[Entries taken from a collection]

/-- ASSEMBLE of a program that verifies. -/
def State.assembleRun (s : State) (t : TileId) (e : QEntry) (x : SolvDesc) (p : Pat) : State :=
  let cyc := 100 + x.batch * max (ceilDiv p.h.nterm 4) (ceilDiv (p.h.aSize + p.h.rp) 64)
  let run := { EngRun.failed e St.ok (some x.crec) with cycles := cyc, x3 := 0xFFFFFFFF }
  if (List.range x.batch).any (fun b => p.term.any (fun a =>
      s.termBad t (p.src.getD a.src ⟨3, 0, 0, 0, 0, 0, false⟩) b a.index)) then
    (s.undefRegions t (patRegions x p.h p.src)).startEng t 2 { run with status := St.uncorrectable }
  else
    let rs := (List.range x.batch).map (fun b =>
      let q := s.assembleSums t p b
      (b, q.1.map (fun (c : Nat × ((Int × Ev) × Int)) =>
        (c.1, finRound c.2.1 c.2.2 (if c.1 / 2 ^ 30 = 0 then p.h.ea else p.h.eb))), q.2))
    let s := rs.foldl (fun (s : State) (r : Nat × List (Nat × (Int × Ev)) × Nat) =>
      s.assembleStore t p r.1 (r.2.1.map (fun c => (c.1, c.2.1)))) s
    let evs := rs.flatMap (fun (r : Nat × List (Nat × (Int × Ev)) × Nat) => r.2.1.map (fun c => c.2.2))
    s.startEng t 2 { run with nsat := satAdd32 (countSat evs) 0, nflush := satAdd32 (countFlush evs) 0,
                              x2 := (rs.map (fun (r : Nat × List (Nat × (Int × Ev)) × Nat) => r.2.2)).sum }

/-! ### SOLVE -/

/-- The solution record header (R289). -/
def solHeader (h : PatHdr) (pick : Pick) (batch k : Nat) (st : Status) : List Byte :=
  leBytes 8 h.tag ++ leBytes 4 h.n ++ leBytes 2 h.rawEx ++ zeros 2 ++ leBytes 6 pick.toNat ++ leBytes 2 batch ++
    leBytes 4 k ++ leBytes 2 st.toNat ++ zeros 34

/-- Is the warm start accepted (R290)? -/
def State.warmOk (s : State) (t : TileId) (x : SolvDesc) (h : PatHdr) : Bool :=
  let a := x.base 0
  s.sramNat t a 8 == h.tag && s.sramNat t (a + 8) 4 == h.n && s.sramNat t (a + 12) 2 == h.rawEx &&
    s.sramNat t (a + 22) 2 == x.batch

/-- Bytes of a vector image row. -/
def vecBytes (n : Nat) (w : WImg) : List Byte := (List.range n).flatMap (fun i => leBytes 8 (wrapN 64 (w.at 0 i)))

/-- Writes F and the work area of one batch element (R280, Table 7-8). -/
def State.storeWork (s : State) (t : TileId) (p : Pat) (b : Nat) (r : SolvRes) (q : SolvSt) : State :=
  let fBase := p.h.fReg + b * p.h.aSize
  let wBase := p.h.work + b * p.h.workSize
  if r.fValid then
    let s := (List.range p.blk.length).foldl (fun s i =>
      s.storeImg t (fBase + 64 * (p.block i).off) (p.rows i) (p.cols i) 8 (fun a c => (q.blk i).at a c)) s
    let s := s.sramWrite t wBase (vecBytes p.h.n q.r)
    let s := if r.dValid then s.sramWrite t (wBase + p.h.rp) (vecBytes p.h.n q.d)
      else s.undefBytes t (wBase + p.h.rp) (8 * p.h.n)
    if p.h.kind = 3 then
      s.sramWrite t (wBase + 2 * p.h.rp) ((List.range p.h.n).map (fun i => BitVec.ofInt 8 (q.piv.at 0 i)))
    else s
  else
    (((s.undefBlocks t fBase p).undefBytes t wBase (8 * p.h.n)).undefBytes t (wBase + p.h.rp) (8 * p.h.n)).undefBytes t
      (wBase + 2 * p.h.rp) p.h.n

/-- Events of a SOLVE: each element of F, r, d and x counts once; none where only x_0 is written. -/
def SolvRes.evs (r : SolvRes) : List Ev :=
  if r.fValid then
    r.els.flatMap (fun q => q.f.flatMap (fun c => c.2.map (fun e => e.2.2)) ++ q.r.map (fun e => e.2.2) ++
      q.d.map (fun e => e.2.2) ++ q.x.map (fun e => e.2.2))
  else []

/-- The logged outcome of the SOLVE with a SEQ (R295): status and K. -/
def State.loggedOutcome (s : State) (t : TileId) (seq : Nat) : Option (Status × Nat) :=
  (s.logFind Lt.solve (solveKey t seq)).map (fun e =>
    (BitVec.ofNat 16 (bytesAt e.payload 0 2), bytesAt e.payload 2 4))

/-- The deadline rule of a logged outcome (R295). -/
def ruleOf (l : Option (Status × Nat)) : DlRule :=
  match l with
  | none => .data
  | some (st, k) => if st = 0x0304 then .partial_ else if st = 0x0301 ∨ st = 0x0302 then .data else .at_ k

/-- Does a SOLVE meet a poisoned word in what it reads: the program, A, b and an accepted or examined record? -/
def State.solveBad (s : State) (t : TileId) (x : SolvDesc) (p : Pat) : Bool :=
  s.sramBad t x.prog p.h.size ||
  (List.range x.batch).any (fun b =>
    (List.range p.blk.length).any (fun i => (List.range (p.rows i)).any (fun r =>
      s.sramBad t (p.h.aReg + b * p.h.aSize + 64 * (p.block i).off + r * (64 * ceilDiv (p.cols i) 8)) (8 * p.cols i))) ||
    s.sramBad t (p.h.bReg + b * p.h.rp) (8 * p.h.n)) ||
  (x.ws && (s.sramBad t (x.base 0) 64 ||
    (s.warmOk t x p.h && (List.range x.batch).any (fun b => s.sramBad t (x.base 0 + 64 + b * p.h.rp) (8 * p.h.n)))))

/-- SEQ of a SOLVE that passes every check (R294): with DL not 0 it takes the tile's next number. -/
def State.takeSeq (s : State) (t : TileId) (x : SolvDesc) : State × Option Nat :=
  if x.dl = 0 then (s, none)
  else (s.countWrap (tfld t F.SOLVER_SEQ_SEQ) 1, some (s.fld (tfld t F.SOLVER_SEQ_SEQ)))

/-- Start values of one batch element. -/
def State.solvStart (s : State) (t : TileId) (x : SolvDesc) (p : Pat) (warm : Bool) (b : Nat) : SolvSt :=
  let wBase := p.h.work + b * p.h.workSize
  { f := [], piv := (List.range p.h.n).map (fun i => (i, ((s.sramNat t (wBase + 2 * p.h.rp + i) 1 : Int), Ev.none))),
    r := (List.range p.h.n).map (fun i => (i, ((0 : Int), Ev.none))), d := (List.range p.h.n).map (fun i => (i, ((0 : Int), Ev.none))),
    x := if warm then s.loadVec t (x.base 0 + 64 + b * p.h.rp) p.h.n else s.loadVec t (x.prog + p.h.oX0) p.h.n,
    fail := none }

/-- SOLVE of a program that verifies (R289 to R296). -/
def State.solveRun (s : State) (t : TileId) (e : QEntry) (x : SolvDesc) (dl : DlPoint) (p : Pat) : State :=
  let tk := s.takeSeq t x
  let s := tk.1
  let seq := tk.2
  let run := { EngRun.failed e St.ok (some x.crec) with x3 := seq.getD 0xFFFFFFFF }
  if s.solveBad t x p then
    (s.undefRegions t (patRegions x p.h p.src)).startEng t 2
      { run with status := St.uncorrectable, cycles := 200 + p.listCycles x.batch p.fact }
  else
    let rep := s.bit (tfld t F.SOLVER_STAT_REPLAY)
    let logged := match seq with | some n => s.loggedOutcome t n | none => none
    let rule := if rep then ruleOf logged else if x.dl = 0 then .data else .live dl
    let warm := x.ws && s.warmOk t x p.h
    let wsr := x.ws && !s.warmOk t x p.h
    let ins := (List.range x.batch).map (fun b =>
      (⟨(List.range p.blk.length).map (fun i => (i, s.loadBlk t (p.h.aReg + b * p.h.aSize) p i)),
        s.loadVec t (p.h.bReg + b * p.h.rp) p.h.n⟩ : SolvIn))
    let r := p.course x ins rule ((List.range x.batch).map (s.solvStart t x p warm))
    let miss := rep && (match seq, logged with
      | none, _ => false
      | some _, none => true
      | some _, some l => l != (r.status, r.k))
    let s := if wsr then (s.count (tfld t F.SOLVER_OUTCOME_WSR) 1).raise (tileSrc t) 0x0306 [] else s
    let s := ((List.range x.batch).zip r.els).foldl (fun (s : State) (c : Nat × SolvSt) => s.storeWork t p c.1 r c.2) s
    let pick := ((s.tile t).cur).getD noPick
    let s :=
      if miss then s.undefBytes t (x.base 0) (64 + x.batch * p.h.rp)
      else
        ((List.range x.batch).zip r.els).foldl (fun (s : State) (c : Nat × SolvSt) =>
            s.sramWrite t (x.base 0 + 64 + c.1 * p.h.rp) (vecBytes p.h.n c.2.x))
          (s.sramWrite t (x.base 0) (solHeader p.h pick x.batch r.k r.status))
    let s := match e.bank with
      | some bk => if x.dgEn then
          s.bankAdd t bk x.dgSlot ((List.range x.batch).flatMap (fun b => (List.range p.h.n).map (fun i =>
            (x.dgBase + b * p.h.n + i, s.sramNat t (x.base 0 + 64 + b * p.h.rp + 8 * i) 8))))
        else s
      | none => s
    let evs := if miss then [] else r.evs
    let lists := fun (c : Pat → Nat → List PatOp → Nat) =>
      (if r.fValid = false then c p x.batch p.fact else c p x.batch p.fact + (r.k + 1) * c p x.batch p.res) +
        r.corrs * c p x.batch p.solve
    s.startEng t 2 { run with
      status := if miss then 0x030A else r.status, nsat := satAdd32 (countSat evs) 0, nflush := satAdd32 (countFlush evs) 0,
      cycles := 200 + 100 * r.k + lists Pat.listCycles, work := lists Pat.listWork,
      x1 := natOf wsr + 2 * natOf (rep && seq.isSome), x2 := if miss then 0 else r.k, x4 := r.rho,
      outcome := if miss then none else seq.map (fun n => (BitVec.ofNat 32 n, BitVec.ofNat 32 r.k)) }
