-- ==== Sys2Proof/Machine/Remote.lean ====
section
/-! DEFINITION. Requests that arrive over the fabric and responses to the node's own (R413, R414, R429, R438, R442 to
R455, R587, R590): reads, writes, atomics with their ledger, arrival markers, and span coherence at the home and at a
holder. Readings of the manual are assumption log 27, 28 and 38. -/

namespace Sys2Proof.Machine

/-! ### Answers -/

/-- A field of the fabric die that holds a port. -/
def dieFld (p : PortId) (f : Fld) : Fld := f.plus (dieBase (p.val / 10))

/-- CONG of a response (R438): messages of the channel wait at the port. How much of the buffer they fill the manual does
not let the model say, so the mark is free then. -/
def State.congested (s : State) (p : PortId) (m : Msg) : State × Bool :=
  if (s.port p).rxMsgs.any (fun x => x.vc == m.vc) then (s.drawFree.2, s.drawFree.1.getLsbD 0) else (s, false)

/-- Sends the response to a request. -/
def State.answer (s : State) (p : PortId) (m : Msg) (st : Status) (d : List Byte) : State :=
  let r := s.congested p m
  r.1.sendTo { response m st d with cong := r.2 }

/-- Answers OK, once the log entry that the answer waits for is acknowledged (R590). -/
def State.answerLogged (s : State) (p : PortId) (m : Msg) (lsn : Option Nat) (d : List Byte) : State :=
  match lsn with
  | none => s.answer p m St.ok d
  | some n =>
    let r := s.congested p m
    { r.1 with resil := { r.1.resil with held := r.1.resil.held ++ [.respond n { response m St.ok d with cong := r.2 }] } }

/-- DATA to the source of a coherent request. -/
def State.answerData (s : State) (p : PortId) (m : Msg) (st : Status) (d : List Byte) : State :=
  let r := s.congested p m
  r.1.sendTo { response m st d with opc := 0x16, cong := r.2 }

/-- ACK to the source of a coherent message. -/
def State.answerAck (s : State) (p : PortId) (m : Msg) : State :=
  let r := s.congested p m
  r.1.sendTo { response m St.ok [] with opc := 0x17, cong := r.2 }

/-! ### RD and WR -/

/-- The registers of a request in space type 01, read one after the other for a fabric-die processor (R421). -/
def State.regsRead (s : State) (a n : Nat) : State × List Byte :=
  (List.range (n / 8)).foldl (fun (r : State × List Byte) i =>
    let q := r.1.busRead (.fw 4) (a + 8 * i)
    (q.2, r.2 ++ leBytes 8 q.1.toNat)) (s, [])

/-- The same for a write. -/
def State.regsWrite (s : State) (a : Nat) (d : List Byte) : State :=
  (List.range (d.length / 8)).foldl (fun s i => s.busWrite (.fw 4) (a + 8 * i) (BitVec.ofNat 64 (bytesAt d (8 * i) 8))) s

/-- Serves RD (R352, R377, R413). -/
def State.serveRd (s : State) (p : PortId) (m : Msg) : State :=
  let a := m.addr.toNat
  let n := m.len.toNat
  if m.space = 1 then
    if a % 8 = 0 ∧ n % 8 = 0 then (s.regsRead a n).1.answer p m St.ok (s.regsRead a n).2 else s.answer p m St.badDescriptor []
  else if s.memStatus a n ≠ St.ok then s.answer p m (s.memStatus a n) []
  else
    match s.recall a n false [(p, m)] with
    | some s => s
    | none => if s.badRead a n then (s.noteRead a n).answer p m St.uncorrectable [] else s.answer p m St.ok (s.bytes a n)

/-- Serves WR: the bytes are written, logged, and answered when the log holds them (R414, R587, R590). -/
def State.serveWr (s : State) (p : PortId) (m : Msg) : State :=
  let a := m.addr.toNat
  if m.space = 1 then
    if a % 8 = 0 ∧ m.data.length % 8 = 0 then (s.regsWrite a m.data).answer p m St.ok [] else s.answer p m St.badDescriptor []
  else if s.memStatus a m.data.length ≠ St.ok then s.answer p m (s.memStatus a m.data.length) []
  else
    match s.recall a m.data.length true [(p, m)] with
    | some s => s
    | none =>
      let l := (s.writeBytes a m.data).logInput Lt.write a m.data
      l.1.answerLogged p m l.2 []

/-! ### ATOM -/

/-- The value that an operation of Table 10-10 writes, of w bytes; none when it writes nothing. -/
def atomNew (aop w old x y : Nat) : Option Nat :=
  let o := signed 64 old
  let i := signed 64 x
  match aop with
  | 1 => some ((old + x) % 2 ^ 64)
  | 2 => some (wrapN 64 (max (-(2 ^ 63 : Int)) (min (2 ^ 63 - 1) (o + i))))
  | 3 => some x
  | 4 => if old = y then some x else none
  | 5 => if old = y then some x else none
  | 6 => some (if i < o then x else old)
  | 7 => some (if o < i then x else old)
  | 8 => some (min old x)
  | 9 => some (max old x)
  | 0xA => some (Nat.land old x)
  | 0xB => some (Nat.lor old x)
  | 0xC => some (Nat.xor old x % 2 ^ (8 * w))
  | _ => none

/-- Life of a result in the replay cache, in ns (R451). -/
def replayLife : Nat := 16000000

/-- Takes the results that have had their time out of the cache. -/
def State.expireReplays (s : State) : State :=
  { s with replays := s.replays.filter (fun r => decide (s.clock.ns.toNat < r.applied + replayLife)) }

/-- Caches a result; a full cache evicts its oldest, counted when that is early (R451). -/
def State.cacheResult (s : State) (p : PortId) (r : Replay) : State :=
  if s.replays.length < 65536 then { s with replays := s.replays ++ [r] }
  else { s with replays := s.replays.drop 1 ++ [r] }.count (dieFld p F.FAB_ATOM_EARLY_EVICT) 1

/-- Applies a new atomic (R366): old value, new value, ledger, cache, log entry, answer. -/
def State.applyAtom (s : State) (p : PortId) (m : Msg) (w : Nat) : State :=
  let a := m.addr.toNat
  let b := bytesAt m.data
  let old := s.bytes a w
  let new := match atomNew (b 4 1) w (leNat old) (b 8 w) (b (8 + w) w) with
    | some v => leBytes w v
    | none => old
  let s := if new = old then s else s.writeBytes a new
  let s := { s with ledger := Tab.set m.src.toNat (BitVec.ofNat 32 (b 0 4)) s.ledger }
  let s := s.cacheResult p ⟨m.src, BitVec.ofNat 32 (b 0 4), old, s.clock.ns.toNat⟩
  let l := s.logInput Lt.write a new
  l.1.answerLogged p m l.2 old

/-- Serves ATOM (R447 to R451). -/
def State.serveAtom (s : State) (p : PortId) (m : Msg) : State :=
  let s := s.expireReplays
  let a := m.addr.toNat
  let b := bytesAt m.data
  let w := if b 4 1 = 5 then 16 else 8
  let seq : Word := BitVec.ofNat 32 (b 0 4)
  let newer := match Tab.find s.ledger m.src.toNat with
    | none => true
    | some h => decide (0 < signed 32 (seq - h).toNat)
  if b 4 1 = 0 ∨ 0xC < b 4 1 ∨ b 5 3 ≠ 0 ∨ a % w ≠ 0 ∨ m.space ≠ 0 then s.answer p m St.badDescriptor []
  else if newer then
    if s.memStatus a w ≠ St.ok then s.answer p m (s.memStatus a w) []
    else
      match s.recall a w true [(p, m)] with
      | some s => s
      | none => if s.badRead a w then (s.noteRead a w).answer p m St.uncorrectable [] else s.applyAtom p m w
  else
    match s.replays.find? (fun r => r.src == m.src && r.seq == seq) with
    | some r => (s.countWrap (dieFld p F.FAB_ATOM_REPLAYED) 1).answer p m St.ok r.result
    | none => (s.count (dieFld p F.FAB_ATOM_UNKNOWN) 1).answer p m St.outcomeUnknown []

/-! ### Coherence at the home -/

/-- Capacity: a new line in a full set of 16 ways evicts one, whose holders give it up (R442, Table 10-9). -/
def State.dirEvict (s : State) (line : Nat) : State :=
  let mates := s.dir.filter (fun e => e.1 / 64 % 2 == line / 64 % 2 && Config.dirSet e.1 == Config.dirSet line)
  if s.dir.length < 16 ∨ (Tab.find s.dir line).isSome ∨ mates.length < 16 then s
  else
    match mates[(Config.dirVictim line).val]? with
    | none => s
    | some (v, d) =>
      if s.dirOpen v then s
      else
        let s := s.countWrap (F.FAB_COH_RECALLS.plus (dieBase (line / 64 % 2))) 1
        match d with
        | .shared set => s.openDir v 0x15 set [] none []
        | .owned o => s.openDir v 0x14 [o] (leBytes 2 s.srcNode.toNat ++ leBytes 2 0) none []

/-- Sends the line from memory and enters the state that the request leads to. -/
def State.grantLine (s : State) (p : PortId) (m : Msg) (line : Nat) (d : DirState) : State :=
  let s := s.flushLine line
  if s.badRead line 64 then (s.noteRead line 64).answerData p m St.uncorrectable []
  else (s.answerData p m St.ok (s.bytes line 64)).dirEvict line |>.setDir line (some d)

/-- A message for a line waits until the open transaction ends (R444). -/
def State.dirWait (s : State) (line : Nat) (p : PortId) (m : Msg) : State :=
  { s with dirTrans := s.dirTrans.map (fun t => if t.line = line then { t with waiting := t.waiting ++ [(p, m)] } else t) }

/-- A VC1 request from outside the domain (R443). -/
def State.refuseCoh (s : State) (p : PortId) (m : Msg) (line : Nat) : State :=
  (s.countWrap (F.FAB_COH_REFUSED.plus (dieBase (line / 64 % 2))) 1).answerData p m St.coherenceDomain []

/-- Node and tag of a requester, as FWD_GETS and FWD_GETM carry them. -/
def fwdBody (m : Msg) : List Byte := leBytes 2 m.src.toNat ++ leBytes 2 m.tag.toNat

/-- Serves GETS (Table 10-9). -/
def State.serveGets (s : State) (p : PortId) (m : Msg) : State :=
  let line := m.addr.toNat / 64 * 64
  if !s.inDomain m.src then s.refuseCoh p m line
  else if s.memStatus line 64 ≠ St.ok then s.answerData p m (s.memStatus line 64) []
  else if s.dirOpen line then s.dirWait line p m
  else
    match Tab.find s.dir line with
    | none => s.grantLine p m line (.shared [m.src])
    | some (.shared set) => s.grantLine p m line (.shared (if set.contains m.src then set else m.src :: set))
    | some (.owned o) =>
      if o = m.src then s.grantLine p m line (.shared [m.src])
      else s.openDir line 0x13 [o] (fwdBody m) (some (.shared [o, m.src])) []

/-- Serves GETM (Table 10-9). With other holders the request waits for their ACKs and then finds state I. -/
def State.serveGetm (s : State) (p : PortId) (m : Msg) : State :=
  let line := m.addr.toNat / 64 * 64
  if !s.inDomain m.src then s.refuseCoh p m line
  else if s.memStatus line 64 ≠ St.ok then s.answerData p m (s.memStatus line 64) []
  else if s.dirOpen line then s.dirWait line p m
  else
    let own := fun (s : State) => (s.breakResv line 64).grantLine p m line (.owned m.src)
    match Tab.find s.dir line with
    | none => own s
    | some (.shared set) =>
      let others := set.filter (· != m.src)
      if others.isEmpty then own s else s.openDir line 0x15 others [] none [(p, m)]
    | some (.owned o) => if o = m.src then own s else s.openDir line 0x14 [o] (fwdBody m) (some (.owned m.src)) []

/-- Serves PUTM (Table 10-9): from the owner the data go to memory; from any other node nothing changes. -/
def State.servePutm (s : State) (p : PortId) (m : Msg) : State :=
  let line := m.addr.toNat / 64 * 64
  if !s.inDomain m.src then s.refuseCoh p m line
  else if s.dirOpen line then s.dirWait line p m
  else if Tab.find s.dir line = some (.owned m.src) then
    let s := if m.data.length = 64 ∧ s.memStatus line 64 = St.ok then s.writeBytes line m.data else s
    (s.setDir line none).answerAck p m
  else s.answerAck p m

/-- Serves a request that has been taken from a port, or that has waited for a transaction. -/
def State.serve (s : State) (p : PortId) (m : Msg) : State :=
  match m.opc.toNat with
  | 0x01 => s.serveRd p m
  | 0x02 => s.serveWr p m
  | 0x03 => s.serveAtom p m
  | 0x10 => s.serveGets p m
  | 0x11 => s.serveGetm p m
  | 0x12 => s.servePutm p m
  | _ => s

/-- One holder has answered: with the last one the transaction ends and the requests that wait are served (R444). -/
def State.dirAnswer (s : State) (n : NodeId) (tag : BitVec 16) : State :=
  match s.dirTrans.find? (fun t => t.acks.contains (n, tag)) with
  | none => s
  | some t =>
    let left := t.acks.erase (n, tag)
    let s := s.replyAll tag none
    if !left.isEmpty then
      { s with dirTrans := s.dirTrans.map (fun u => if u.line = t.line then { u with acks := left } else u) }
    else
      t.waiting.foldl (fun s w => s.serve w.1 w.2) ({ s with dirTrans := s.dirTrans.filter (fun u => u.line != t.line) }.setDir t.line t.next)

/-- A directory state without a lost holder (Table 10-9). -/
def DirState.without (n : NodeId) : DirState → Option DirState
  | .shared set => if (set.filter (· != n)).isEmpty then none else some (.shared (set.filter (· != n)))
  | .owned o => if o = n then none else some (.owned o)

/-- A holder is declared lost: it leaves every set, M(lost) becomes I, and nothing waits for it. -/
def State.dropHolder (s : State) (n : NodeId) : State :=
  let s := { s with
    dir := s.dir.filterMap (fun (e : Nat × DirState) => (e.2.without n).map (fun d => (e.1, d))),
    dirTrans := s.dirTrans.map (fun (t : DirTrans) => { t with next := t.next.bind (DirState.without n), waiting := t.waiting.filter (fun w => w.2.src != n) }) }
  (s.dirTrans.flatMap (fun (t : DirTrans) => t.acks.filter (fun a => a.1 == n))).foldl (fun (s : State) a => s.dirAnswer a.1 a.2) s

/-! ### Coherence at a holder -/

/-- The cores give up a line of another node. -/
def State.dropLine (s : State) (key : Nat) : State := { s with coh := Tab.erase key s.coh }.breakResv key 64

**WORK TO COMPLETE:**
Copy, please, exactly the lines that start at the first line of the data and end at the line containing "s.assembleStore t p", both kept and no others.

**WRITTEN RESPONSE:**
/-- ASSEMBLE of a program that verifies. -/
def State.assembleRun (s : State) (t : TileId) (e : QEntry) (x : SolvDesc) (p : Pat) : State :=
  let cyc := 100 + x.batch * max (ceilDiv p.h.nterm 4) (ceilDiv (p.h.aSize + p.h.rp) 64)
  let run := { EngRun.failed e St.ok (some x.crec) with cycles := cyc, x3 := 0xFFFFFFFF }
  if (List.range x.batch).any (fun b => p.term.any (fun a =>
      s.termBad t (p.src.getD a.src ⟨3, 0, 0, 0, 0, 0, false⟩) b a.index)) then
    (s.undefRegions t (patRegions x p.h p.src)).startEng t 2 { run with status := St.uncorrectable }
  else
    let rs := (List.range x.batch).map (fun b =>
      let q := s.assembleSums t p b
      (b, q.1.map (fun (c : Nat × ((Int × Ev) × Int)) =>
        (c.1, finRound c.2.1 c.2.2 (if c.1 / 2 ^ 30 = 0 then p.h.ea else p.h.eb))), q.2))
    let s := rs.foldl (fun (s : State) (r : Nat × List (Nat × (Int × Ev)) × Nat) =>
      s.assembleStore t p r.1 (r.2.1.map (fun c => (c.1, c.2.1)))) s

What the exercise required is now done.